Wie viele Wildschweine sich in den Wäldern tummeln, darüber liegen keine verlässlichen Zahlen vor. Das Landwirtschaftsministerium hat die Anweisung erteilt, die Tiere in diesem Herbst wieder intensiv zu jagen. Sie ernähren sich bisweilen auch von Essensresten auf Parkplätzen, die auch Lastwagenfahrer aus Osteuropa ansteuern. Dort ist die Schweinepest bereits weit verbreitet, so dass weggeworfene Abfälle das Schweinepestvirus tragen könnten. Parkplätze müssten deshalb eingezäunt werden, fordert Hornauer. Möglicherweise ist die Seuche auf diese Weise jüngst auch nach Belgien gelangt, 60 Kilometer hinter der Grenze zu Deutschland, wo man laut Hornauer bisher fünf von der Seuche befallene Tiere gefunden habe.

Der Renninger Andreas Kindler jedenfalls will das Risiko auf seinem Hof so niedrig wie möglich halten, indem er nur wenige Schweine hält. Er habe nur Schweine für den „Hausgebrauch“.
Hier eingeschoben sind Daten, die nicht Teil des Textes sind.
-- ==== Sys2Proof/Laws/State.lean ====
section
/-! SUPPORT. One lemma per field for each plain update of the state, true by rfl: no later proof unfolds a record update. -/

namespace Sys2Proof.Machine

/-! ### advance -/

@[simp] theorem State.advance_pins (t : Nat) (s : State) : (s.advance t).pins = s.pins := rfl
@[simp] theorem State.advance_pods (t : Nat) (s : State) : (s.advance t).pods = s.pods := rfl
@[simp] theorem State.advance_channels (t : Nat) (s : State) : (s.advance t).channels = s.channels := rfl
@[simp] theorem State.advance_decoders (t : Nat) (s : State) : (s.advance t).decoders = s.decoders := rfl
@[simp] theorem State.advance_store (t : Nat) (s : State) : (s.advance t).store = s.store := rfl
@[simp] theorem State.advance_meters (t : Nat) (s : State) : (s.advance t).meters = s.meters := rfl
@[simp] theorem State.advance_watch (t : Nat) (s : State) : (s.advance t).watch = s.watch := rfl
@[simp] theorem State.advance_display (t : Nat) (s : State) : (s.advance t).display = s.display := rfl
@[simp] theorem State.advance_panel (t : Nat) (s : State) : (s.advance t).panel = s.panel := rfl
@[simp] theorem State.advance_backlight (t : Nat) (s : State) : (s.advance t).backlight = s.backlight := rfl
@[simp] theorem State.advance_port (t : Nat) (s : State) : (s.advance t).port = s.port := rfl
@[simp] theorem State.advance_pending (t : Nat) (s : State) : (s.advance t).pending = s.pending := rfl

/-! ### answered -/

@[simp] theorem State.answered_clock (st : Status) (p : List Byte) (s : State) : (s.answered st p).clock = s.clock := rfl
@[simp] theorem State.answered_pins (st : Status) (p : List Byte) (s : State) : (s.answered st p).pins = s.pins := rfl
@[simp] theorem State.answered_pods (st : Status) (p : List Byte) (s : State) : (s.answered st p).pods = s.pods := rfl
@[simp] theorem State.answered_channels (st : Status) (p : List Byte) (s : State) : (s.answered st p).channels = s.channels := rfl
@[simp] theorem State.answered_decoders (st : Status) (p : List Byte) (s : State) : (s.answered st p).decoders = s.decoders := rfl
@[simp] theorem State.answered_store (st : Status) (p : List Byte) (s : State) : (s.answered st p).store = s.store := rfl
@[simp] theorem State.answered_meters (st : Status) (p : List Byte) (s : State) : (s.answered st p).meters = s.meters := rfl
@[simp] theorem State.answered_watch (st : Status) (p : List Byte) (s : State) : (s.answered st p).watch = s.watch := rfl
@[simp] theorem State.answered_display (st : Status) (p : List Byte) (s : State) : (s.answered st p).display = s.display := rfl
@[simp] theorem State.answered_panel (st : Status) (p : List Byte) (s : State) : (s.answered st p).panel = s.panel := rfl
@[simp] theorem State.answered_backlight (st : Status) (p : List Byte) (s : State) : (s.answered st p).backlight = s.backlight := rfl
@[simp] theorem State.answered_pending (st : Status) (p : List Byte) (s : State) : (s.answered st p).pending = s.pending := rfl

/-! ### ok -/

@[simp] theorem State.ok_clock (s : State) : (s.ok).clock = s.clock := rfl
@[simp] theorem State.ok_pins (s : State) : (s.ok).pins = s.pins := rfl
@[simp] theorem State.ok_pods (s : State) : (s.ok).pods = s.pods := rfl
@[simp] theorem State.ok_channels (s : State) : (s.ok).channels = s.channels := rfl
@[simp] theorem State.ok_decoders (s : State) : (s.ok).decoders = s.decoders := rfl
@[simp] theorem State.ok_store (s : State) : (s.ok).store = s.store := rfl
@[simp] theorem State.ok_meters (s : State) : (s.ok).meters = s.meters := rfl
@[simp] theorem State.ok_watch (s : State) : (s.ok).watch = s.watch := rfl
@[simp] theorem State.ok_display (s : State) : (s.ok).display = s.display := rfl
@[simp] theorem State.ok_panel (s : State) : (s.ok).panel = s.panel := rfl
@[simp] theorem State.ok_backlight (s : State) : (s.ok).backlight = s.backlight := rfl
@[simp] theorem State.ok_pending (s : State) : (s.ok).pending = s.pending := rfl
Landwirtschaftsministerium legt einen Zwölf-Punkte-Plan vor

Ausbreitung:
Laut dem Bundesministerium für Ernährung und Landwirtschaft breitet sich die hochansteckende Afrikanische Schweinepest (ASP) in Europa seit dem Jahr 2014 aus und bedroht Millionen Haus- und Wildschweine. Lebensmittel können diese Krankheit übertragen, die für Menschen ungefährlich ist. Speisereste sollten deshalb nur in verschlossene Müllbehälter geworfen werden.

Maßnahmenkatalog:
Das Landwirtschaftsministerium hat einen Zwölf-Punkte-Plan für das Land erstellt, um der ASP vorzubeugen. Neben einem Netz von Verwahrstellen von Tierkadavern gehören eine verstärkte Bestandsaufnahme von Haus- und Wildschweinen sowie Informationsveranstaltungen und Notfallpläne dazu. Geschultes Personal für die Jagd sowie Investitionshilfen für die Reviere sind nötig. Im Staatswald sollen Fallen aufgestellt werden, um die Population der Wildschweine zu verringern.